Start of Input material

-- ==== Sys2Proof/Machine/Sram.lean ====
section
/-!
DEFINITION. SRAM errors and their injection (R440, R472, R475), and the accesses of engines to memory, sector by
sector.
-/
namespace Sys2Proof.Machine

/-! ## Uncorrectable SRAM errors (R109, R440) -/

/-- The number of the island of core k's cluster, and of stack j's page-logic die (R29). -/
def clIsland (k : Fin 16) : Fin 40 := ⟨16 + k.val / 4, by omega⟩
def plIsland (j : Fin 16) : Fin 40 := ⟨20 + j.val, by omega⟩

/-- Whether the clocks of core k's cluster island stand still (R440). -/
def clStalled (s : State) (k : Fin 16) : Bool := bit s.pow.stalled (clIsland k).val

/-! ## Slices that do not answer (R440, R446) -/

/-- Whether the SRAM of core k does not answer: it is parked, or its clocks stand still. -/
def shutCore (s : State) (k : Fin 16) : Bool := (s.core k).parked || clStalled s k

/-- The core whose slice a key lies in. -/
def sliceCore (key : Nat) : Fin 16 := ⟨(key - 0x1000000000000) / 0x1000000 % 16, Nat.mod_lt _ (by decide)⟩

/-- Begin the exit of a parked core, which takes 36,000 ticks, once its entry is over (R445). -/
def beginExit (s : State) (k : Fin 16) : State :=
  let c := s.core k
  if c.parked && c.exitAt.isNone then s.setCore k { c with exitAt := some (Nat.max s.stamp c.parkAt + 36000) } else s

/-- The cores that do not answer among those whose slices some keys lie in. -/
def shutAt (s : State) (keys : List Nat) : List (Fin 16) :=
  (List.finRange 16).filter (fun k => shutCore s k && keys.any (fun a => isOnKey a && sliceCore a = k))

/-- An access of the control core waits for a slice that does not answer, and starts the exit of a parked one; it never
faults (R446). -/
def sliceReady (s : State) (key : Nat) : Except Stop Unit :=
  match shutAt s [key] with
  | [] => .ok ()
  | k :: _ => .error (.waitAt (beginExit s k) (.slice k.val))

/-- The cores that do not answer among those whose slices some regions touch. -/
def shutIn (s : State) (rs : List Region) : List (Fin 16) :=
  (List.finRange 16).filter (fun k => shutCore s k && rs.any (regionMeets (memRegion (k.val * 0x1000000) 0x1000000)))

/-- A step of an engine on some regions: it waits while a slice they touch does not answer, and starts the exit of a
parked one (R446). -/
def whenOpen (s : State) (rs : List Region) (f : State → State) : State :=
  match shutIn s rs with
  | [] => f s
  | ks => ks.foldl beginExit s

/-- The voltage of an island: its retention voltage while every core of a cluster is parked and none is leaving (R445). -/
def islandVolt (s : State) (isl : Nat) : Nat :=
  if 16 ≤ isl && isl < 20 && (List.finRange 16).all (fun k => k.val / 4 != isl - 16 ||
      ((s.core k).parked && (s.core k).exitAt.isNone && (s.core k).parkAt ≤ s.stamp)) then Config.vretain isl
  else s.pow.volt.getD isl 0

/-- The margin guard's steps 1, 3 and 4 (R440): Vsafe, the stall (its length is a free value of at most 1,200 ticks,
log entry 18), the power log; and on a cluster island the suspension and the margin step. -/
def marginGuard (s : State) (isl : Fin 40) (ctx : Word) : State :=
  let (v, s) := s.draw
  let d := v.toNat % 1201
  let p := s.pow
  let p := { p with
    volt := p.volt.set isl.val (Config.vsafe isl.val) isl.isLt
    stalled := p.stalled ||| (1#40 <<< isl.val)
    stallUntil := p.stallUntil.set isl.val (s.stamp + d) isl.isLt }
  let p :=
    if isl.val < 20 then
      { p with
        suspendUntil := p.suspendUntil.setIfInBounds (isl.val - 16) (s.stamp + 36000000000)
        marginM := p.marginM.setIfInBounds (isl.val - 16) (Nat.min 7 (p.marginM.getD (isl.val - 16) 0 + 1)) }
    else p
  logPower { s with pow := p } 3 isl.val d ctx

/-- An uncorrectable error in an SRAM of an island: a margin event below Vsafe, else a plain error. The answer is the
poison's mark and the KIND of the log entry (R440, R472). -/
def sramError (s : State) (isl : Fin 40) (ctx : Word) : State × Mark × Nat :=
  if islandVolt s isl.val < Config.vsafe isl.val then
    (marginGuard s isl ctx, .margin (BitVec.ofNat 6 isl.val), 3)
  else (s, .due, 2)

/-- The byte offset an SRAM slot targets. -/
def Inj.addr (x : Inj) : Nat := (bits x.target 8 32).toNat

/-- Whether an SRAM slot targets a (72,64) word of array `arr` of unit `u` that is read (R475): `rd` tells of a word, by its
number in the array, whether it is. -/
def sramHit (u arr : Nat) (rd : Nat → Bool) (x : Inj) : Bool :=
  (bits x.target 0 4).toNat = u && (bits x.target 4 4).toNat = arr && rd (x.addr / 8)

/-- The (72,64) words that n bytes at an offset of an array touch. -/
def wordsIn (off n w : Nat) : Bool := off / 8 ≤ w && w < (off + n + 7) / 8

/-- A corrected SRAM error of core k's cluster counts in the window of R439. -/
def countCorrected (s : State) (k : Fin 16) : State :=
  let n := k.val / 4
  { s with pow := { s.pow with corrErrs := s.pow.corrErrs.setIfInBounds n (s.pow.corrErrs.getD n 0 + 1) } }

/-- The bits of a (72,64) word that slots read inverted: one each for KIND 5, two adjacent ones for KIND 6, and a bit
inverted twice reads right. -/
def flippedBits (l : List (Fin 8 × Inj)) : List Nat :=
  let all := l.flatMap (fun p =>
    let b := (bits p.2.dw0 16 14).toNat
    if (bits p.2.dw0 0 4).toNat = 5 then [b] else [b, b + 1])
  all.eraseDups.filter (fun b => all.count b % 2 = 1)

/-- A read of some words of array `arr` of unit `u` meets the armed slots on them, word by word: `one` is what a
corrected error leads to and `two` an uncorrectable one, at the byte offset of the word's first slot (R475). -/
def probeWords (s : State) (u arr : Nat) (rd : Nat → Bool) (one two : State → Nat → State) : State :=
  let slots := armedSlots s 5 (sramHit u arr rd) ++ armedSlots s 6 (sramHit u arr rd)
  (slots.map (fun p => p.2.addr / 8)).eraseDups.foldl (fun s w =>
    let l := slots.filter (fun p => p.2.addr / 8 = w)
    let a := (l.map (fun p => p.2.addr)).headD 0
    let s := l.foldl (fun s p => useInjection s p.1) s
    match (flippedBits l).length with
    | 0 => s
    | 1 => one s a
    | _ => two s a) s

/-- A read of some words of an array of core k: one-bit errors are corrected and logged; others are uncorrectable, and
`mark` poisons what they hit (R475, R472). The syndrome is a free value (log entry 18). -/
def probeArray (s : State) (k : Fin 16) (arr : Nat) (rd : Nat → Bool) (ctx : Word) (mark : State → Nat → Mark → State) :
    State :=
  probeWords s k.val arr rd
    (fun s a =>
      let (v, s) := s.draw
      logArray (countCorrected s k) k a arr 1 (v.toNat % 256) ctx)
    (fun s a =>
      let (v, s) := s.draw
      let (s, m, kind) := sramError s (clIsland k) ctx
      mark (logArray s k a arr kind (v.toNat % 256) ctx) a m)

/-- The same for an array of stack j's page-logic die. -/
def probePL (s : State) (j : Fin 16) (arr off n : Nat) (ctx : Word) (mark : State → Nat → Mark → State) : State :=
  probeWords s j.val arr (wordsIn off n)
    (fun s a =>
      let (v, s) := s.draw
      logArrayPL s j a arr 1 (v.toNat % 256) ctx)
    (fun s a =>
      let (v, s) := s.draw
      let (s, m, kind) := sramError s (plIsland j) ctx
      mark (logArrayPL s j a arr kind (v.toNat % 256) ctx) a m)

/-- Poison the 32-byte sector at byte offset o of the vector register file (R109). -/
def markVreg (b : Bank) (o : Nat) (m : Mark) : Bank :=
  let r := o / 4096 % 64
  let l := (amapGet b.vec.vmark r).getD []
  { b with vec := { b.vec with vmark := amapSet b.vec.vmark r (some (amapSet l (o % 4096 / 32) (some m))) } }

/-- A read of n bytes at a key: in a scratchpad slice or in tier 1 it meets the armed slots on it. -/
def State.probe (s : State) (key n : Nat) (ctx : Word) : State :=
  if !isOnKey key then (if portFailedAt s key then notePort s else probeDram s key n ctx)
  else
    let a := key - 0x1000000000000
    let k : Fin 16 := ⟨a / 0x1000000 % 16, Nat.mod_lt _ (by decide)⟩
    probeArray s k 0 (wordsIn (a % 0x1000000) n) ctx (fun s o m => s.setPoison (onKey (k.val * 0x1000000 + o)) (some m))

/-! ## Engine accesses, sector by sector -/

/-- The parts of [va, va + n) inside single 32-byte sectors, in ascending order, with fuel n. -/
def sectorParts : Nat → Nat → Nat → List (Nat × Nat)
  | 0, _, _ => []
  | f + 1, va, n =>
    if n = 0 then []
    else
      let m := Nat.min n (32 - va % 32)
      (va, m) :: sectorParts f (va + m) (n - m)

/-- The parts of a byte range. -/
def parts (va n : Nat) : List (Nat × Nat) := sectorParts (n / 32 + 2) va n

/-- Whose access it is: the context's segments, page-table root, phase and agent (the core), whether it takes
tags (R125), and its CTXID. -/
structure Who where
  segs : List Seg
  root : Nat
  phase : BitVec 8
  agent : Fin 16
  tags : Bool
  ctx : Word
  deriving DecidableEq, Repr

/-- The engine accesses of a context on core k. -/
def State.whoOf (s : State) (slot : Option (Fin 16)) (k : Fin 16) (tags : Bool) : Who :=
  match slot.bind s.launch with
  | some l => ⟨l.segs, l.root, l.phase, k, tags, ctxidOf s slot⟩
  | none => ⟨[], 0, 0, k, tags, 0⟩

/-- An engine access to one part of a sector: translation, then the tag check at its home. -/
def engineTarget (s : State) (w : Who) (va n : Nat) (rd wr : Bool) :
    Except (FaultCode × Nat) (State × Target) :=
  match translate s w.segs w.root va n rd wr with
  | .error c => .error (c, va)
  | .ok (s, t) =>
    let s := if rd then s.probe t.key n w.ctx else s
    if w.tags then
      match s.checkTag t w.phase w.agent wr with
      | some s => .ok (s, t)
      | none => .error (.mmx, va / 32 * 32)
    else .ok (s, t)

/-- What an engine read returns: the bytes and, per part, its poison. -/
structure ReadRes where
  bytes : List Byte
  marks : List (Option Mark)
  deriving DecidableEq, Repr

/-- Read the parts of a range in ascending order, stopping at the first fault. -/
def readParts (w : Who) : List (Nat × Nat) → State → Except (FaultCode × Nat) (State × ReadRes)
  | [], s => .ok (s, ⟨[], []⟩)
  | (va, n) :: r, s =>
    match engineTarget s w va n true false with
    | .error e => .error e
    | .ok (s, t) =>
      match readParts w r s with
      | .error e => .error e
      | .ok (s', q) => .ok (s', ⟨s.readBytes t.key n ++ q.bytes, s.poisonAt t.key :: q.marks⟩)

/-- An engine read of n bytes at va. -/
def engineRead (s : State) (w : Who) (va n : Nat) : Except (FaultCode × Nat) (State × ReadRes) :=
  readParts w (parts va n) s

/-- The first poison among the parts read. -/
def ReadRes.poison (r : ReadRes) : Option Mark := r.marks.findSome? id

/-- Write the parts of a range in ascending order; on a fault, the parts before it are written (R119): the state
so far, and the fault. -/
def writeParts (w : Who) : List (Nat × Nat) → List Byte → List (Option Mark) → State →
    State × Option (FaultCode × Nat)
  | [], _, _, s => (s, none)
  | (va, n) :: r, bs, ms, s =>
    match engineTarget s w va n false true with
    | .error e => (s, some e)
    | .ok (s, t) =>
      let s := s.store t.key (bs.take n)
      let s := match ms.headD none with
        | some m => s.setPoison t.key (some m)
        | none => s
      writeParts w r (bs.drop n) (ms.drop 1) s

/-- An engine write of a byte string at va, with a poison mark per part. -/
def engineWrite (s : State) (w : Who) (va : Nat) (bs : List Byte) (ms : List (Option Mark)) :
    State × Option (FaultCode × Nat) :=
  writeParts w (parts va bs.length) bs ms s

end Sys2Proof.Machine
end

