/-! ## Handles -/

/-- An entry of the translation cache: a launch slot and a page (R92). -/
def tlbTag (slot : Option (Fin 16)) (va : Nat) : Nat :=
  (match slot with
   | some i => i.val
   | none => 16) * 2 ^ 40 + va / 0x10000

/-- Install a present leaf entry: 512 entries per core, the oldest going first (R92; log entry 8). -/
def tlbInsert (c : Core) (t : Nat) (e : Word) : Core :=
  let l := c.tlb.filter (fun x => x.1 != t)
  { c with tlb := (if 512 ≤ l.length then l.drop 1 else l) ++ [(t, e)] }

/-- The leaf entry the translation cache holds for a page. -/
def tlbFind (c : Core) (t : Nat) : Option Word := (c.tlb.find? (fun x => x.1 = t)).map Prod.snd

/-- Whether a queue entry names a handle: `vld`, `vst`, `vgat` and `vsca` with H = 1 (R214, R231, R235). -/
def namesHandle (i : Instr) (h : Fin 16) : Bool :=
  match i with
  | .vld _ f | .vst _ f => mfH f && ix16 f.a = h
  | .vgat _ f | .vsca _ f => mfH f && ix16 f.b = h
  | _ => false

/-- `xlat` and `hinv` wait while a vector entry that has not completed names the handle (R214). -/
def handleFree (b : Bank) (h : Reg) : Except Stop Unit :=
  if b.vec.queue.any (fun e => namesHandle e.i (ix16 h)) then .error (.wait (.naming false (ix16 h).val)) else .ok ()

/-- What `xlat` of an address puts into a handle of core k (R101), if the address lies in a segment: the window and
mapping, or a pending walk where the translation cache misses. -/
def lookUp (s : State) (k : Fin 16) (b : Bank) (va : Word) : Option Handle :=
  (findSeg (s.segsOf b) va.toNat).map (fun (i, g) =>
    let base : Handle :=
      { v := true, pd := false, ck := segChecked g, tier := BitVec.ofNat 2 g.tier, r := g.r, w := g.w, x := g.x,
        va := va.setWidth 56, seg := i, lo := g.vbase, hi := g.vbase + g.len,
        phys := if g.tier = 0 then onKey g.vbase else g.pbase, missing := false }
    if !g.pg then base
    else
      let lo := va.toNat / 0x10000 * 0x10000
      let page : Handle := { base with pd := true, lo := lo, hi := lo + 0x10000, phys := 0 }
      match tlbFind (s.core k) (tlbTag b.slot va.toNat) with
      | some e => { page with pd := false, phys := ptePPN e }
      | none => page)

/-- R101: look an address up into a handle. -/
def execXlat (h ra : Reg) (s : State) : Out :=
  let b := s.bk
  let va := getReg b ra
  finish s <| (handleFree b h).bind fun _ =>
    match lookUp s s.cur b va with
    | none => ctlFault .segv va
    | some v => .ok (retire (s.setBk (putHandle b h v)) 1)

/-- R102: V := 0, PD := 0, and any pending walk is discarded. -/
def execHinv (h : Reg) (s : State) : Out :=
  finish s (do
    handleFree s.bk h
    .ok (retire (s.setBk (putHandle s.bk h
      { getHandle s.bk h with v := false, pd := false, missing := false })) 1))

End of Input material

→ **To do**:
Retype exactly the lines from the start of the entries through the one with "def shutAt (s"; include both ends.

→ **Response to this task**:
-- ==== Sys2Proof/Machine/Sram.lean ====
section
/-!
DEFINITION. SRAM errors and their injection (R440, R472, R475), and the accesses of engines to memory, sector by
sector.
-/
namespace Sys2Proof.Machine

/-! ## Uncorrectable SRAM errors (R109, R440) -/

/-- The number of the island of core k's cluster, and of stack j's page-logic die (R29). -/
def clIsland (k : Fin 16) : Fin 40 := ⟨16 + k.val / 4, by omega⟩
def plIsland (j : Fin 16) : Fin 40 := ⟨20 + j.val, by omega⟩

/-- Whether the clocks of core k's cluster island stand still (R440). -/
def clStalled (s : State) (k : Fin 16) : Bool := bit s.pow.stalled (clIsland k).val

/-! ## Slices that do not answer (R440, R446) -/

/-- Whether the SRAM of core k does not answer: it is parked, or its clocks stand still. -/
def shutCore (s : State) (k : Fin 16) : Bool := (s.core k).parked || clStalled s k

/-- The core whose slice a key lies in. -/
def sliceCore (key : Nat) : Fin 16 := ⟨(key - 0x1000000000000) / 0x1000000 % 16, Nat.mod_lt _ (by decide)⟩

/-- Begin the exit of a parked core, which takes 36,000 ticks, once its entry is over (R445). -/
def beginExit (s : State) (k : Fin 16) : State :=
  let c := s.core k
  if c.parked && c.exitAt.isNone then s.setCore k { c with exitAt := some (Nat.max s.stamp c.parkAt + 36000) } else s

/-- The cores that do not answer among those whose slices some keys lie in. -/
def shutAt (s : State) (keys : List Nat) : List (Fin 16) :=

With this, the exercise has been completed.